“Mi chiamavano Cazzolina e diventavo triste”, parola di Lucia Azzolina

Redazione
“Mi chiamavano Cazzolina e diventavo triste”, parola di Lucia Azzolina

“Mi chiamavano Cazzolina e diventavo triste”, parola di Lucia Azzolina. Il ministro dell’Istruzione Lucia Azzolina ha deciso di raccontarsi come difficilmente fa di solito un rappresentante delle istituzioni nella sua posizione e per farlo ha scelto l’inserto del Venerdì di Repubblica.

Dalle prese in giro per il suo cognome fino al motivo per il quale non appare mai in pubblico senza il suo immancabile rossetto rosso, la titolare del dicastero della scuola ha svelato alcuni lati sconosciuti della sua personalità.

Era necessario? Forse no, ma tant’è. Lucia Azzolina ne ha sentito l’esigenza e probabilmente si tratta di una nuova strategia di comunicazione con la quale il ministro vuole iniziare una nuova “operazione simpatia” sull’elettorato dopo aver perso moltissimi punti di consenso per la gestione della scuola durante questa epidemia.

Il ministro dal rossetto rosso

È meglio essere ricordata come il ministro dei banchi a rotelle o come ministro dal rossetto rosso? Vista la piega presa dall’intervista al Venerdì di Repubblica, probabilmente Lucia Azzolina preferisce questa seconda ipotesi.

Ed è così che chiacchierando con Francesco Merlo, la Azzolina sbottona la chiusura dei suoi segreti e si lascia andare a un ricordo liceale: “Già al liceo mi chiamavano Cazzolina, e ne ridevo, e ora, per aiutarli a ridere, mi tingo le labbra ancora di più”.

Una rivelazione choc da parte del ministro dell’Istruzione, le cui labbra tinte di rosso sono spesso diventate il tratto peculiare delle caricature e delle imitazioni.

La Azzolina sta con gli studenti. “Le scuole devono riaprire”

Un rosso dalle mille sfumature quello di Lucia Azzolina, un colore dai molti significati poltici e non per il ministro, che al Venerdì di Repubblica rivela anche il titolo di uno dei suoi libri preferiti: Manifesto del partito comunista di Marx e Engels.

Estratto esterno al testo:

-- ==== Sys2Proof/Machine/Gpio.lean ====
section
/-! DEFINITION. The GPIO host commands (40_clock_gpio.md R220 to R227). -/

namespace Sys2Proof.Machine

/-- GPIO.SETDIR (R220): switching to IN draws the level the outside presents, without an EdgeEvent. -/
def execGpioSetdir (pin dir : Byte) (s : State) : Result :=
  .next (if notBit dir then s.raise .badarg []
    else match s.pinCheck pin with
      | some st => s.raise st []
      | none =>
        if bitOf dir then (s.setPin pin.toNat { s.pin pin.toNat with dir := .output }).reply .ok []
        else
          let (l, s) := s.drawLevel
          (s.setPin pin.toNat { s.pin pin.toNat with dir := .input, inLevel := l }).reply .ok [])

/-- GPIO.WRITE (R221): the output latch, which drives the pin only while it is OUT. -/
def execGpioWrite (pin level : Byte) (s : State) : Result :=
  .next (if notBit level then s.raise .badarg []
    else match s.pinCheck pin with
      | some st => s.raise st []
      | none => (s.pinOut pin.toNat (bitOf level)).reply .ok [])

/-- What GPIO.READ sees on an existing pin (R222, R288). -/
def State.readPin (s : State) (p : Nat) : Bool × State :=
  if p = s.cfg.pinPwm then s.pwmLevel
  else if (s.pin p).dir = .input then ((s.pin p).inLevel, s)
  else ((s.pin p).outLevel, s)

/-- GPIO.READ (R222): allowed on owned pins. -/
def execGpioRead (pin : Byte) (s : State) : Result :=
  .next (if s.noSuchPin pin then s.raise .badarg [.u8 0]
    else
      let (l, s) := s.readPin pin.toNat
      s.reply .ok [.bool l])

/-- GPIO.PULSE (R223): drives the level and holds the port; its deadline ends the pulse (`fire`). -/
def execGpioPulse (pin level : Byte) (width : U32) (s : State) : Result :=
  .next (if notBit level || width = 0 || s.cfg.pulseMaxUs < width.toNat then s.raise .badarg []
    else match s.pinCheck pin with
      | some st => s.raise st []
      | none =>
        if (s.pin pin.toNat).dir ≠ .output then s.raise .badarg []
        else (s.pinOut pin.toNat (bitOf level)).holdUntil (.pulse pin level width) (s.now + width.toNat))

/-- GPIO.SETEDGE (R224). -/
def execGpioSetedge (pin mode : Byte) (s : State) : Result :=
  .next (if 3 < mode.toNat then s.raise .badarg []
    else match s.pinCheck pin with
      | some st => s.raise st []
      | none => (s.setPin pin.toNat { s.pin pin.toNat with edgeMode := edgeModeOf mode }).reply .ok [])

/-- GPIO.WAITEDGE (R225): allowed on owned pins; the dispatch of a matching edge or the deadline ends it. -/
def execGpioWaitedge (pin : Byte) (timeout : U32) (s : State) : Result :=
  .next (if s.noSuchPin pin then s.raise .badarg [.u8 0, .u32 0]
    else if (s.pin pin.toNat).dir ≠ .input || (s.pin pin.toNat).edgeMode = .off then
      s.raise .badarg [.u8 0, .u32 0]
    else s.holdUntil (.waitEdge pin timeout) (s.now + timeout.toNat))

/-- GPIO.SUBSCRIBE (R226). -/
def execGpioSubscribe (pin : Byte) (s : State) : Result :=
  .next (if s.noSuchPin pin then s.raise .badarg []
    else (s.setPin pin.toNat { s.pin pin.toNat with hostSub := true }).reply .ok [])

/-- GPIO.UNSUBSCRIBE (R227): records already queued stay queued. -/
def execGpioUnsubscribe (pin : Byte) (s : State) : Result :=
  .next (if s.noSuchPin pin then s.raise .badarg []
    else (s.setPin pin.toNat { s.pin pin.toNat with hostSub := false }).reply .ok [])

end Sys2Proof.Machine
end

Rosso nel rosso, per lei, che però non ama associare il colore del suo rossetto a quello ormai identificato come simbolo della lotta contro la violenza sulle donne. “Non sono femminista militante.

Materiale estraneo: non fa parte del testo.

-- ==== Sys2Proof/Machine/Regulator.lean ====
section
/-! DEFINITION. The regulator: the closed loop over the decoder, the PID and the PWM (48_regulator.md R430 to R442). -/

namespace Sys2Proof.Machine

/-- `stop_procedure()` (R436). -/
def State.stopProcedure (s : State) : State :=
  let s := s.cancel .regTick
  let s := { s with reg := { s.reg with state := .stopped } }.pwmSet zero64
  { s with reg := { s.reg with latestDrive := zero64 } }

/-- `abnormal_exit()` (R437), `temp` being the sample the tick read. -/
def State.abnormalExit (s : State) (temp : Real64) : State :=
  let s := s.stopProcedure
  { s with reg := { s.reg with fault := true, latestTemp := temp } }

/-- An invalid reading (R432). -/
def State.readingInvalid (s : State) : Bool :=
  !s.temp.sample.valid || realLe s.temp.sample.value s.cfg.regSentinel

/-- The drive after the power gate and the clamp (R431 steps 3 and 4). -/
def State.gated (s : State) (drive : Real64) : Real64 := clamp (if s.reg.power then drive else zero64) zero64 one64

/-- Steps 3 to 6 of a tick (R431): gate, clamp, write the PWM, publish, schedule the next tick. -/
def State.tickWrite (s : State) (temp drive : Real64) : State :=
  let d := s.gated drive
  let s := s.pwmSet d
  let due := s.reg.nextDue + s.reg.periodUs
  { s with reg := { s.reg with latestTemp := temp, latestDrive := d, nextDue := due } }.schedule .regTick due

/-- `target - s.value`, rounded once (R431 step 2). -/
def State.tickError (s : State) : Real64 :=
  ((realNum s.reg.target).sub (realNum s.temp.sample.value)).round s.cfg.realFmt

/-- The timed action `(REG, tick)` (R431). -/
def State.regTick (s : State) : State :=
  let temp := s.temp.sample.value
  if s.readingInvalid then s.tickWrite temp zero64
  else
    let drive := s.pid.drive s.cfg.realFmt s.tickError temp
    let s := { s with pid := s.pid.after s.cfg.realFmt s.tickError temp }
    if drive = .nan then s.abnormalExit temp else s.tickWrite temp (drive.round s.cfg.realFmt)

/-- REG.START (R434): while RUNNING it first stops. -/
def execRegStart (s : State) : Result :=
  .next (
    let s := if s.regRunning then s.stopProcedure else s
    (State.schedule { s with reg := { s.reg with state := .running, fault := false, nextDue := s.now } } .regTick
      s.now).reply .ok [])

/-- REG.STOP (R435): the stop procedure, also while STOPPED. -/
def execRegStop (s : State) : Result := .next (s.stopProcedure.reply .ok [])

/-- REG.SETTARGET (R438), what it stores rounded to `REAL_FMT` (R13). -/
def execRegSettarget (t : Real64) (s : State) : Result :=
  .next (if !realFinite t then s.raise .badarg []
    else State.reply { s with reg := { s.reg with target := s.toReal t } } .ok [])

/-- REG.SETTIMESTEP (R439): the operand itself is converted to a period, by one exact product (R142, R148); `timeStep` stores
it rounded to `REAL_FMT` (R13). A pending tick keeps its due time. -/
def execRegSettimestep (sec : Real64) (s : State) : Result :=
  .next (if !realFinite sec then s.raise .badarg []
    else if !legalPeriod (periodOf sec) then s.raise .badarg []
    else State.reply
      { s with reg := { s.reg with timeStep := s.toReal sec, periodUs := (periodOf sec).toNat } } .ok [])

/-- REG.SETPOWER (R440). -/
def execRegSetpower (on : Byte) (s : State) : Result :=
  .next (if notBit on then s.raise .badarg []
    else State.reply { s with reg := { s.reg with power := bitOf on } } .ok [])

/-- REG.READ (R441). -/
def execRegRead (s : State) : Result := .next (s.reply .ok [.real s.reg.latestTemp, .real s.reg.latestDrive])

/-- REG.STATUS (R442). -/
def execRegStatus (s : State) : Result :=
  .next (s.reply .ok
    [.bool s.regRunning, .bool s.reg.fault, .bool s.reg.power, .real s.reg.target, .real s.reg.timeStep])

end Sys2Proof.Machine
end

Anche se, quando ho letto le volgarità sessiste contro di me, una forte tentazione mi è venuta”, ha affermato. Un rosso che, però, non si lega nemmeno a un discorso religioso, essendo lei lontana dai dettami della fede, qualunque essa sia.

Amo questo Papa

“Amo moltissimo questo Papa, e tengo sul tavolo, come guida morale, le opere di don Milani, ma non sono credente, sono agnostica”. Non c’è il femminismo e non c’è la fede, ma c’è Bella ciao nel rossetto di Lucia Azzolina, una canzone “che è fantastica perché è la canzone della liberazione e non del comunismo”.

Una rilettura personalissima da parte sua, una sponda e un endorsement alla proposta del Pd di affiancare questo canto all’Inno di Mameli. È rosso anche il divano nel suo ufficio al ministero, l’unico arredo che ha chiesto per schiacciare un pisolino ogni tanto.

Tra una parentesi nostalgica per i tramonti della sua Sicilia, ovviamente rossi, il mare e il senso di solitudine provato quando si è trasferita a Biella, dove ha imparato a preparare gli arancini al pistacchio, Lucia Azzolina vola con la fantasia.

E racconta al giornalista quella che sarebbe potuta diventare la “riforma Azzolina” se non ci fosse stato il Covid. Ma è stato solo un rapido passaggio prima di riaprire il Libro cuore e raccontare della sua infanzia, quando “a casa non c’erano libri e dunque, in questo senso, sono nata poverissima.

Mio padre, Vito, è un agente di polizia penitenziaria in pensione. Mia madre, Antonella, è casalinga. Mia sorella Rossana nacque quando avevo sei anni. Insomma in famiglia era dura far bastare uno stipendio che non arrivava a 1.800 euro”.